*** Opening DATA FOR ANALYSIS ***

theorem State.takeHalted_local (s : State) (n : CarName) (l : Option Landing) (k : HaltCause) : State.Local n s (s.takeHalted n l k) := by
  unfold State.takeHalted
  split
  · exact s.endHalted_local n _ l k
  · exact s.lateReport_local n l

theorem State.takeArrived_local (s : State) (n : CarName) (l : Option Landing) : State.Local n s (s.takeArrived n l) := by
  unfold State.takeArrived
  split
  · exact s.takeHalted_local n none .other
  · split
    · exact s.endArrived_local n _ _
    · exact s.lateReport_local n _

theorem State.acceptRetry_local (s : State) (n : CarName) (c : Car) : State.Local n s (s.acceptRetry n c) := by
  have b : ∀ a : State, State.Local n s a → State.Local n s (if c.motion = .out .runTimeout then a.comeToRest n else a) :=
    fun a k => .ite (k.trans (a.comeToRest_local n)) k
  have d : ∀ a : State, State.Local n s a → State.Local n s (if c.step = .givenUp then (a.giveOrder n .stay).setStep n .awaiting else a) :=
    fun a k => .ite (k.trans ((State.setStep_local _ n _).after (a.giveOrder_local n _))) k
  have e : ∀ a : State, State.Local n s a → State.Local n s (if a.carIs n fun x => x.motion.isOut then a else a.planArrival n) :=
    fun a k => .ite k (k.trans (a.planArrival_local n))
  exact e _ (d _ (b _ (s.modCar_local n _)))

theorem State.startRunsOut_local (s : State) (n : CarName) (r : Run) : State.Local n s (s.startRunsOut n r) := by
  have k := (State.comeToRest_local _ n).after ((State.modCar_local _ n fun c => { c with run := none, credit := none, pending := none }).after
    (s.refund_local n r.permit))
  exact .ite ((State.recallFailed_local _ n _).after ((State.countAttempt_local _ n).after k)) (k.trans (State.refuse_local _ n _))

theorem State.runRunsOut_local (s : State) (n : CarName) (r : Run) : State.Local n s (s.runRunsOut n r) := by
  have k := (State.modCar_local _ n fun c => { c with run := some { r with state := .grace .runTimeout (s.inSeconds 10) } }).after
    (s.stopNow_local n)
  have a := k.trans (State.countAttempt_local _ n)
  exact .ite (.ite (a.trans (State.giveUp_local _ n _)) a) k

theorem State.graceRunsOut_local (s : State) (n : CarName) (r : Run) (c : GraceCause) : State.Local n s (s.graceRunsOut n r c) := by
  have k := s.dropRun_local n
  exact (State.goOut_local _ n _).after (.ite (k.trans (State.toPanel_local _ n _)) k)

theorem State.dwellEnds_local (s : State) (n : CarName) : State.Local n s (s.dwellEnds n) := (State.park_local _ n).after (s.modCar_local n _)

end Sys2Proof.Machine
end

*** Closing DATA FOR ANALYSIS ***

* ACTIVITY *
Each record above is to be returned verbatim.

* YOUR SOLUTION *
theorem State.takeHalted_local (s : State) (n : CarName) (l : Option Landing) (k : HaltCause) : State.Local n s (s.takeHalted n l k) := by
  unfold State.takeHalted
  split
  · exact s.endHalted_local n _ l k
  · exact s.lateReport_local n l

theorem State.takeArrived_local (s : State) (n : CarName) (l : Option Landing) : State.Local n s (s.takeArrived n l) := by
  unfold State.takeArrived
  split
  · exact s.takeHalted_local n none .other
  · split
    · exact s.endArrived_local n _ _
    · exact s.lateReport_local n _

theorem State.acceptRetry_local (s : State) (n : CarName) (c : Car) : State.Local n s (s.acceptRetry n c) := by
  have b : ∀ a : State, State.Local n s a → State.Local n s (if c.motion = .out .runTimeout then a.comeToRest n else a) :=
    fun a k => .ite (k.trans (a.comeToRest_local n)) k
  have d : ∀ a : State, State.Local n s a → State.Local n s (if c.step = .givenUp then (a.giveOrder n .stay).setStep n .awaiting else a) :=
    fun a k => .ite (k.trans ((State.setStep_local _ n _).after (a.giveOrder_local n _))) k
  have e : ∀ a : State, State.Local n s a → State.Local n s (if a.carIs n fun x => x.motion.isOut then a else a.planArrival n) :=
    fun a k => .ite k (k.trans (a.planArrival_local n))
  exact e _ (d _ (b _ (s.modCar_local n _)))

theorem State.startRunsOut_local (s : State) (n : CarName) (r : Run) : State.Local n s (s.startRunsOut n r) := by
  have k := (State.comeToRest_local _ n).after ((State.modCar_local _ n fun c => { c with run := none, credit := none, pending := none }).after
    (s.refund_local n r.permit))
  exact .ite ((State.recallFailed_local _ n _).after ((State.countAttempt_local _ n).after k)) (k.trans (State.refuse_local _ n _))

theorem State.runRunsOut_local (s : State) (n : CarName) (r : Run) : State.Local n s (s.runRunsOut n r) := by
  have k := (State.modCar_local _ n fun c => { c with run := some { r with state := .grace .runTimeout (s.inSeconds 10) } }).after
    (s.stopNow_local n)
  have a := k.trans (State.countAttempt_local _ n)
  exact .ite (.ite (a.trans (State.giveUp_local _ n _)) a) k

theorem State.graceRunsOut_local (s : State) (n : CarName) (r : Run) (c : GraceCause) : State.Local n s (s.graceRunsOut n r c) := by
  have k := s.dropRun_local n
  exact (State.goOut_local _ n _).after (.ite (k.trans (State.toPanel_local _ n _)) k)

theorem State.dwellEnds_local (s : State) (n : CarName) : State.Local n s (s.dwellEnds n) := (State.park_local _ n).after (s.modCar_local n _)

end Sys2Proof.Machine
end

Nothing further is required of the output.